Мышлаевский. Неужто отрезать пальцы придется? Боже мой, Боже мой.

Алексей. Ну что... Погоди. Ничего... Так... Приморозил большой. Отойдет. И этот отойдет.

Прибегает Николка с халатом, туфлями и склянкой.

Снимай френч.

Растирают ноги, надевают халат.

Мышлаевский. Легче, ох легче, братики... Водки бы мне выпить.

Николка. Сейчас.

Наливает у буфета. Мышлаевский пьет.

Легче, Витенька?

Мышлаевский. Отлегло немного.

Алексей. Ты, Виктор, скажи, что там делается под Трактиром?

Мышлаевский. Ад! Дай папиросу, пожалуйста.

Алексей. Ради Бога.

Николка. Под Трактиром что, Витенька?

Мышлаевский. Метель под Трактиром! Вот что там. И я б эту метель... Я б этого полковника Щеткина, и мороз, и немцев, и Петлюру!..

Елена проходит с простыней и бросает ее Мышлаевскому.

Елена. Сейчас, Виктор, мыться пойдешь. (Уходит.)

Мышлаевский. Спасибо, Леночка. Что это у нее физиономия такая опрокинутая? Что случилось?

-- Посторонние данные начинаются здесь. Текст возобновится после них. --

/-- What one action can do to `mode`: at most a memory fault, nothing at the end of the latch, or licensed bits. -/
theorem Act.mode_cases (h : Act i s u v) :
    FaultAtMost u v ∨ (u = s ∧ v.mode = s.mode) ∨
      (BitsLicensed i u v ∧ v.res.mfltLatched = u.res.mfltLatched) := by
  cases h with
  | read a => exact .inl (busRead_faultAtMost a u)
  | write a w => exact .inl (busWrite_faultAtMost a w u)
  | resource r hw hl => exact .inl (.of_eq rfl hl)
  | flow | os | ls | ct | x | ctl | free | global | service => exact .inl (.of_eq rfl rfl)
  | unlatch => exact .inr (.inl ⟨rfl, rfl⟩)
  | boundary k b hw => exact .inr (.inr ⟨bitsLicensed_putBit (boundaryBit_lt k) (.boundary k hw) rfl, rfl⟩)
  | carry c hw => exact .inr (.inr ⟨bitsLicensed_putBit (by decide) (.carry hw) rfl, rfl⟩)
  | enable b hw => exact .inr (.inr ⟨bitsLicensed_putBit (by decide) (.enable hw) rfl, rfl⟩)
  | grs e hw => exact .inr (.inr ⟨bitsLicensed_putGrs hw e, rfl⟩)
  | mode n hi => exact .inr (.inr ⟨bitsLicensed_mode hi n, rfl⟩)
  | signal x hx => exact .inr (.inr ⟨bitsLicensed_signal hx, by simp⟩)

/-- But under `pop mode` no licence covers a signal bit, `mflt_write`, an enable bit or a setting of the machine. -/
theorem not_writable {k : Nat} (hi : i ≠ .popMode)
    (hk : k ∈ signalBits ∨ k = 31 ∨ k ∈ [0, 1, 2, 3, 5, 7, 9, 11, 14, 17, 19, 22, 24, 27]) : ¬ Writable i k := by
  intro hw
  cases hw with
  | mode h => exact hi h
  | boundary stk => cases stk <;> revert hk <;> decide
  | carry | guard | round | sticky | enable => revert hk; decide

theorem ModeKept.refl : ModeKept i s s := ⟨fun _ _ _ => .inl rfl, fun _ => id, fun _ => .inl rfl⟩

theorem ModeKept.of_fault (h : ModeKept i s u) (hf : FaultAtMost u v) : ModeKept i s v where
  bits k h26 h31 := by
    unfold SignalSet
    rw [hf.bits k h26 h31]
    exact h.bits k h26 h31
  faultSignal hi hs := hf.sticky (h.faultSignal hi hs)
  faultKind hi := by
    rcases hf.kind with hsame | hfault
    · rw [hsame]
      exact (h.faultKind hi).imp_right fun hu => ⟨hf.sticky hu.1, hf.latch hu.2⟩
    · exact .inr hfault

theorem ModeKept.of_licensed (h : ModeKept i s u) (hb : BitsLicensed i u v)
    (hl : v.res.mfltLatched = u.res.mfltLatched) : ModeKept i s v := by
  have hsig : i ≠ .popMode → u.mode.getLsbD 26 = true → v.mode.getLsbD 26 = true := fun hi hu => by
    rcases hb 26 with hsame | hw | hset
    · rw [hsame, hu]
    · exact absurd hw (not_writable hi (by decide))
    · exact hset.2.2
  refine ⟨fun k h26 h31 => ?_, fun hi hs => hsig hi (h.faultSignal hi hs), fun hi => ?_⟩
  · rcases hb k with hsame | hw | hset
    · unfold SignalSet
      rw [hsame]
      exact h.bits k h26 h31
    · exact .inr (.inl hw)
    · exact .inr (.inr hset)
  · rcases hb 31 with hsame | hw | hset
    · rw [hsame, hl]
      exact (h.faultKind hi).imp_right fun hu => ⟨hsig hi hu.1, hu.2⟩
    · exact absurd hw (not_writable hi (by decide))
    · exact absurd hset.1 (by decide)

theorem Act.modeKept (h : Act i s u v) (hu : ModeKept i s u) : ModeKept i s v := by
  rcases h.mode_cases with hf | ⟨rfl, hm⟩ | ⟨hb, hl⟩
  · exact hu.of_fault hf
  · exact ⟨fun k _ _ => .inl (by rw [hm]), fun _ hs => by rw [hm, hs], fun _ => .inl (by rw [hm])⟩
  · exact hu.of_licensed hb hl

theorem exec_modeKept (h : exec i s = .next t) : ModeKept i s t := by
  have hacts := exec_acts h
  clear h
  induction hacts with
  | refl => exact .refl
  | tail _ hact ih => exact hact.modeKept ih

/-- A bit that no licence covers and that no exception signals is as before. -/
theorem ModeKept.bit_eq (h : ModeKept i s t) {k : Nat} (h26 : k ≠ 26) (h31 : k ≠ 31) (hw : ¬ Writable i k)
    (hs : k ∈ signalBits → k ∉ maySignal i) : t.mode.getLsbD k = s.mode.getLsbD k := by
  rcases h.bits k h26 h31 with hsame | hwrit | hset
  · exact hsame
  · exact absurd hwrit hw
  · exact absurd hset.2.1 (hs hset.1)

end

theorem not_writable_carry {i : Instr} (h : writesCarry i = false) : ¬ Writable i 15 := by
  generalize hk : 15 = k
  intro hw
  cases hw with
  | carry hc => rw [h] at hc; cases hc
  | mode hi => subst hi; cases h
  | boundary stk => cases stk <;> cases hk
  | guard | round | sticky | enable => cases hk

theorem not_writable_enable {i : Instr} (h : writesEnable i = false) : ¬ Writable i 13 := by
  generalize hk : 13 = k
  intro hw
  cases hw with
  | enable hc => rw [h] at hc; cases hc
  | mode hi => subst hi; cases h
  | boundary stk => cases stk <;> cases hk
  | guard | round | sticky | carry => cases hk

theorem not_writable_grs {i : Instr} (h : writesGrs i = false) {k : Nat} (hk : k ∈ [28, 29, 30]) : ¬ Writable i k := by
  intro hw
  cases hw with
  | guard hc | round hc | sticky hc => rw [h] at hc; cases hc
  | mode hi => subst hi; cases h
  | boundary stk => cases stk <;> revert hk <;> decide
  | carry | enable => revert hk; decide

theorem not_writable_boundary {i : Instr} {k : Stk} (h : writesBoundary k i = false) :
    ¬ Writable i (boundaryBit k) := by
  generalize hb : boundaryBit k = j
  intro hw
  cases hw with
  | boundary stk hc =>
    have : stk = k := by revert hb; cases k <;> cases stk <;> decide
    subst this
    rw [h] at hc; cases hc
  | mode hi h20 h25 => cases k <;> [exact h20 hb.symm; exact h25 hb.symm]
  | guard | round | sticky | enable | carry => cases k <;> cases hb

/-- Settles O60, by the licences of the actions of an instruction. -/
theorem modeWriters : Obligations.ModeWriters := by
  intro i s t h
  have hkept := exec_modeKept h
  refine ⟨fun hi => ?_, fun hi => ?_, fun hi k hk => ?_, fun hi => ?_, fun hi => ?_, fun hi => ⟨fun k hk hs => ?_,
    fun k hk hm => ?_, hkept.faultKind hi, fun k hk => ?_⟩⟩
  · exact hkept.bit_eq (by decide) (by decide) (not_writable_carry hi)
      fun hsig => absurd hsig (by decide)
  · exact hkept.bit_eq (by decide) (by decide) (not_writable_enable hi)
      fun hsig => absurd hsig (by decide)
  · have hk' : k ≠ 26 ∧ k ≠ 31 ∧ k ∉ signalBits := by revert k; decide
    exact hkept.bit_eq hk'.1 hk'.2.1 (not_writable_grs hi hk) fun hsig => absurd hsig hk'.2.2
  · exact hkept.bit_eq (by decide) (by decide) (not_writable_boundary (k := .os) hi)
      fun hsig => absurd hsig (by decide)
  · exact hkept.bit_eq (by decide) (by decide) (not_writable_boundary (k := .ls) hi)
      fun hsig => absurd hsig (by decide)
  · by_cases h26 : k = 26
    · subst h26
      exact hkept.faultSignal hi hs
    · have h31 : k ≠ 31 := by rintro rfl; exact absurd hk (by decide)
      rcases hkept.bits k h26 h31 with hsame | hw | hset
      · rw [hsame, hs]
      · exact absurd hw (not_writable hi (.inl hk))
      · exact hset.2.2
  · have h26 : k ≠ 26 := fun hk26 => hm (by simp [hk26, maySignal])
    have h31 : k ≠ 31 := by rintro rfl; exact absurd hk (by decide)
    exact hkept.bit_eq h26 h31 (not_writable hi (.inl hk)) fun _ => hm
  · have hk' : k ≠ 26 ∧ k ≠ 31 ∧ k ∉ signalBits := by revert k; decide
    exact hkept.bit_eq hk'.1 hk'.2.1 (not_writable hi (.inr (.inr hk))) fun hsig => absurd hsig hk'.2.2

end Sys2Proof.Machine
end

section
/-! The bus: what each kind of transfer answers (20_memory.md R84 to R99, 60_exceptions.md R460, R461). -/

namespace Sys2Proof.Machine

section
variable {s : State}

theorem finishPosted_none (h : s.plat.posted = none) : finishPosted s = s := by simp [finishPosted, h]

theorem finishPosted_some {p : PostedWrite} (h : s.plat.posted = some p) : finishPosted s =
    if p.dval then
      (if p.faultb then memFault true p.addr p.data (s.setPlat { s.plat with posted := none })
        else s.setPlat { s.plat with posted := none })
    else hang s := by
  unfold finishPosted
  rw [h]

theorem busAnswer_cons {ans : BusAnswer} {rest : List BusAnswer} (h : s.plat.bus = ans :: rest) :
    busAnswer s = ans := by
  simp [busAnswer, h]

/-- The state in which the next transfer finds the bus: its answer is taken. -/
def busTaken (rest : List BusAnswer) (s : State) : State := s.setPlat { s.plat with bus := rest }

theorem busReady_cons {ans : BusAnswer} {rest : List BusAnswer} (hp : s.plat.posted = none)
    (h : s.plat.bus = ans :: rest) : busReady s = busTaken rest s := by
  simp [busReady, finishPosted_none hp, busTaken, h]

/-- A read about which the platform has an answer. -/
theorem busRead_cons {ans : BusAnswer} {rest : List BusAnswer} (a : Word) (hp : s.plat.posted = none)
    (hs : s.plat.stuck = false) (h : s.plat.bus = ans :: rest) : busRead a s =
      if !ans.dval then (freeVal 0 s, hang (useFree 1 (busTaken rest s)))
      else if ans.faultb then (freeVal 0 s, memFault false a (freeVal 1 s) (useFree 2 (busTaken rest s)))
      else (Memory.readCell s.mem a, busTaken rest s) := by
  unfold busRead
  simp only [finishPosted_none hp, busReady_cons hp h, busAnswer_cons h, hs]
  rfl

Алексей. Да наше сокровище, муж ее, уехал вчера с денежным поездом в Малин и обещал вернуться утром, а до сих пор его нет, вот она и волнуется.

Мышлаевский. Гм... Да. Время тревожное. Не люблю я, грешник, признаюсь откровенно, вашего зятя. Тип довольно среднего качества, но тут понимаю. Елену жалко.

Николка. Ты, капитан, наверно, больше в курсе дела. На Ма́линской линии петлюровцы могут быть?

Мышлаевский. Всюду они могут быть. Всюду. Понял?

Алексей. Так это что ж, выходит, город обложили со всех сторон?

Мышлаевский. Говорю тебе — кабак. Ничего не пойму. Нас сорок человек офицеров. Погнали под Трактир зачем-то. Неизвестно. Приезжает эта лахудра, полковник Щеткин, штабная крыса, и говорит (передразнивает сюсюкающим голосом): «Господа офицеры. Вся надежда города на вас. Оправдайте доверие». И исчез на машине со своим адъютантом. Тьфу! И темно как в... (Алексей и Николка испуганно взмахивают руками) желудке. Выкинул нас на мороз, а сам убрался домой.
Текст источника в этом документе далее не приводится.